**Exercise data:**
++++++++++

/-- A vector descriptor that has not begun. -/
def VecPart.zero : VecPart :=
  { done := 0, elems := 0, bad := 0,
    flags := { invalid := false, divZero := false, overflow := false, underflow := false, inexact := false },
    red := { max := .fin false 0 0, acc := { l := 0, inexact := false, invalid := false }, invalid := false,
             inexact := false },
    peak := 0, sawBad := false }

/-- Where a window entry stands. -/
inductive EntryPhase where
  /-- Admitted; fetches, anchor or hazards may be open. -/ | waiting
  /-- Rows issue or drain. -/ | running
  /-- Every row is written; the last output copy is not yet acknowledged (R109). -/ | copying
  deriving DecidableEq, Repr

/-- An entry of the pilot window: a tile or a vector descriptor (R105, R211), the berth and sequence number of its
item, its step, and what it still waits for. -/
structure Entry where
  words     : List Word
  vector    : Bool
  berth     : Nat
  itemSeq   : DWord
  step      : DWord
  phase     : EntryPhase
  pReady    : Bool
  qReady    : Bool
  anchor    : Option Int
  nextRow   : Nat
  inexact   : Bool
  invalid   : Bool
  /-- Events 0xB001 and 0xB002 were raised for this tile (R155, R156). -/
  sawAbove  : Bool
  sawInvalid : Bool
  /-- Rows with a residue error that has not passed yet, and those of them that issue again, with their accumulators and
  what 0xB001 and 0xB002 would report (R115); the tile had an uncorrectable operand error. -/
  retried    : List Nat
  again      : List (Nat × List Acc × Bool × Bool)
  ueRetried  : Bool
  /-- A vector descriptor's position and partial results (R241). -/
  vec        : VecPart
  deriving DecidableEq, Repr

/-- A row in the pipeline: the context slot, the item of its tile, the row, its accumulators (R111). -/
structure RowInFlight where
  slot : BitVec 1
  item : DWord
  row  : Nat
  accs : List Acc
  deriving DecidableEq, Repr

/-- A carry the context recorded (R103). -/
structure CarryRec where
  oAddr  : Nat
  nCols  : Nat
  anchor : Int
  deriving DecidableEq, Repr

/-- A context of a cluster (R118, R119). -/
structure Ctx where
  part     : BitVec 6
  id       : Nat
  slot     : BitVec 1
  priority : BitVec 2
  base     : Nat
  size     : Nat
  resident : Bool
  halted   : Bool
  /-- Entries at the front of the window that a halted context still completes (R104, R237). -/
  runsOn   : Nat
  since    : DWord
  /-- The context has held its slot for quantum_us (R121). -/
  due      : Bool
  window   : List Entry
  carries  : List CarryRec
  deriving DecidableEq, Repr

/-- A swap in progress (R121 to R123): the slot, the outgoing and the incoming context. -/
structure Swap where
  slot     : BitVec 1
  outgoing : Nat
  incoming : Nat
  deriving DecidableEq, Repr

/-- The counters of Table 3.12. -/
structure ClCounters where
  cycles        : DWord
  issueF4       : DWord
  issue8b       : DWord
  issueB16      : DWord
  stallOperand  : Word
  stallAnchor   : Word
  stallDrain    : Word
  stallHazard   : Word
  stallGate     : Word
  stallContext  : Word
  tilesDone     : Word
  storeCe       : Word
  faultTransient : Word
  swaps         : Word
  rowRetries    : Word
  deriving DecidableEq, Repr

/-- A physical cluster. -/
structure Cluster where
  logical   : Option (BitVec 8)
  state     : ClusterState
  error     : Word
  errorInfo : Word
  selftest  : Word
  testing   : Bool
  /-- While the slipway tests a spare: the cluster it is to replace (R129). -/
  replaces  : Option (BitVec 8)
  ctxs      : List Ctx
  swap      : Option Swap
  /-- Rows in the pipeline, oldest first (Table 3.7). -/
  flight    : List RowInFlight
  lastArray : BitVec 1
  lastVector : BitVec 1
  counters  : ClCounters
  store     : List Host.Cell
  deriving DecidableEq, Repr

/-! ## Memory (08) -/

/-- A lighter (R301, R304, R308). -/
structure Lighter where
  halted  : Bool
  /-- Descriptors taken from the intake and not completed: their words, berth, item sequence number and step. -/
  queue   : List (List Word × Nat × DWord × DWord)
  deriving DecidableEq, Repr

/-- A compute die's memory registers (Table 8.15). -/
structure MemDie where
  scratch      : Nat
  bands        : BitVec 12
  dramTemp     : Word
  refreshBusy  : Word
  refreshFrac  : Nat
  nearCe       : Word
  nearUe       : Word
  nearTransient : Word
  holdCe       : Word
  holdUe       : Word
  holdRetry    : Word
  yardCe       : Word
  yardUe       : Word
  deriving DecidableEq, Repr

/-- A line of a Yard cache (R296): the number of its 128 bytes within the stack, its way, and whether it is dirty. What the
line holds is what the near tier shows (R297), so `Mem.near` has it. -/
structure CacheLine where
  line  : Nat
  set   : Nat
  way   : Nat
  dirty : Bool
  deriving DecidableEq, Repr

/-- A compute die's Yard cache (R296) with its counters (Table 8.15): the lines it holds, and the pseudo-LRU tree of each
set. -/
structure YardCache where
  lines      : List CacheLine
  plru       : Sparse Nat
  hits       : Word
  misses     : Word
  writebacks : Word
  deriving DecidableEq, Repr

/-- A compute die's spares, adders and lighters (Table 8.15). -/
structure MemDieAux where
  poolFree     : List Nat
  rowsRepaired : Nat
  banksRepaired : Nat
  addSectors   : Word
  addInexact   : Word
  addInvalid   : Word
  lighters     : Sparse Lighter
  lighterError : Word
  lighterErrorInfo : Word
  deriving DecidableEq, Repr

/-- State of a spare hold device in Table 8.11. -/
inductive HoldSpare where
  | idle
  | testing (device : BitVec 4) (readable : Bool)
  | filling (device : BitVec 4) (readable : Bool)
  | serving (device : BitVec 4)
  | retired
  deriving DecidableEq, Repr

/-- A repaired row (R321): stack, pseudo-channel, row, and the pool row that serves it. -/
structure RowRemap where
  stack : Nat
  pc    : Nat
  row   : Nat
  pool  : Nat
  deriving DecidableEq, Repr

/-- The memories and their global registers. Bytes are keyed by the addresses of Table 8.2; poison lists the first
byte of each poisoned codeword. -/
structure Mem where
  near       : List Host.Cell
  yard       : List Host.Cell
  hold       : List Host.Cell
  nearPoison : List Nat
  yardPoison : List Nat
  holdPoison : List Nat
  h16        : HoldSpare
  h17        : HoldSpare
  holdRetired : BitVec 16
  remaps     : List RowRemap
  /-- Rows locked for repair (R322): stack, pseudo-channel, row. -/
  locked     : List (Nat × Nat × Nat)
  /-- Banks repaired whole, and banks whose copy runs (R323): stack, pseudo-channel, bank. -/
  banks      : List (Nat × Nat × Nat)
  bankJobs   : List (Nat × Nat × Nat)
  /-- How long each copy has run, in ticks of 10 ns: which row is in copy, and locked (R323). -/
  bankTicks  : List ((Nat × Nat × Nat) × Nat)
  /-- Lasting row faults of the last second (R323): stack, pseudo-channel, row, local time. -/
  rowFaults  : List (Nat × Nat × Nat × DWord)
  unserviceable : List (Nat × Nat × Nat)
  lastUnserviceable : BitVec 39
  /-- Failed near-tier bonds (R324): stack, pseudo-channel, bond. -/
  bonds      : List (Nat × Nat × Nat)
  /-- Logical hold devices with a lasting fault and no spare left (R326). -/
  holdLost   : BitVec 16
  caches     : Sparse YardCache
  scrubRunning : Bool
  scrubPasses : BitVec 31
  regionFaults : Word
  addRefused : Word
  holdTransient : Word
  deriving DecidableEq, Repr

/-! ## Berths (09) -/

/-- A berth's configuration, words W0 to W6 (Table 9.7). -/
structure BerthCfg where
  kind      : Word
  ringLo    : Word
  ringHi    : Word
  level     : Word
  links     : Word
  creditCfg : Word
  consumer  : Word
  deriving DecidableEq, Repr

/-- An unused berth's configuration. -/
def BerthCfg.zero : BerthCfg :=
  { kind := 0, ringLo := 0, ringHi := 0, level := 0, links := 0, creditCfg := 0, consumer := 0 }

/-- A berth. `oldItems` counts the items enqueued under the old descriptor and not yet consumed (R76). -/
structure Berth where
  cfg        : BerthCfg
  old        : Option BerthCfg
  oldItems   : Nat
  oldHead    : Nat
  tag        : Byte
  oldTag     : Byte
  occupancy  : Nat
  head       : Nat
  tail       : Nat
  credits    : Nat
  freed      : Nat
  armed      : Bool
  /-- Messages whose producers stall, oldest first (Table 9.1). -/
  waiting    : List Waiting
  openMarker : Bool
  status     : Word
  drops      : Word
  enqueued   : Word
  seq        : DWord
  deriving DecidableEq, Repr

/-- A berth before any commit. -/
def Berth.zero : Berth :=
  { cfg := BerthCfg.zero, old := none, oldItems := 0, oldHead := 0, tag := 0, oldTag := 0, occupancy := 0, head := 0,
    tail := 0, credits := 0, freed := 0, armed := false, waiting := [], openMarker := false, status := 0,
    drops := 0, enqueued := 0, seq := 0 }

/-! ## Kraek fabric (10) -/

/-- Link states (Table 10.4). -/
inductive LinkState where
  | dark | detect | equalise | lock | rtt | ident | check | active | fault
  deriving DecidableEq, Repr

/-- A flit that its sender keeps (R363). -/
structure Flit where
  seq     : DWord
  vc      : BitVec 3
  payload : Bytes
  deriving DecidableEq, Repr

/-- A Kraek link (Tables 10.4, 10.11, 10.13). -/
structure Link where
  state      : LinkState
  failures   : Nat
  /-- Lanes out of service in each direction, by physical number; 4 is the spare (R358, R359). -/
  badTx      : List (BitVec 3)
  badRx      : List (BitVec 3)
  rttOver    : Bool
  sameFeed   : Bool
  medium     : BitVec 2
  error      : Word
  rtt        : Word
  peerCoord  : Word
  peerId     : DWord
  peerJob    : DWord
  laneMap    : BitVec 24
  /-- A retrain runs (R371): the link was ACTIVE. -/
  retraining : Bool
  /-- The sequence number of the next flit, the flits kept until they are acknowledged, oldest first, and by virtual
  channel the flits sent whose room has not come back (R363, R379). -/
  txSeq      : DWord
  kept       : List Flit
  inFlight   : Sparse Nat
  /-- Kept flits that are sent again before any other, oldest first (R363). -/
  resend     : List Flit
  /-- The identity record last sent (Table 10.5). -/
  identSent  : Bytes
  deriving DecidableEq, Repr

++++++++++

**What you will do:** The answer should hold the lines from the one containing "payload : Bytes" through the end of the entries above, set down exactly, with both ends included.

**Your solution:**
  payload : Bytes
  deriving DecidableEq, Repr

/-- A Kraek link (Tables 10.4, 10.11, 10.13). -/
structure Link where
  state      : LinkState
  failures   : Nat
  /-- Lanes out of service in each direction, by physical number; 4 is the spare (R358, R359). -/
  badTx      : List (BitVec 3)
  badRx      : List (BitVec 3)
  rttOver    : Bool
  sameFeed   : Bool
  medium     : BitVec 2
  error      : Word
  rtt        : Word
  peerCoord  : Word
  peerId     : DWord
  peerJob    : DWord
  laneMap    : BitVec 24
  /-- A retrain runs (R371): the link was ACTIVE. -/
  retraining : Bool
  /-- The sequence number of the next flit, the flits kept until they are acknowledged, oldest first, and by virtual
  channel the flits sent whose room has not come back (R363, R379). -/
  txSeq      : DWord
  kept       : List Flit
  inFlight   : Sparse Nat
  /-- Kept flits that are sent again before any other, oldest first (R363). -/
  resend     : List Flit
  /-- The identity record last sent (Table 10.5). -/
  identSent  : Bytes
  deriving DecidableEq, Repr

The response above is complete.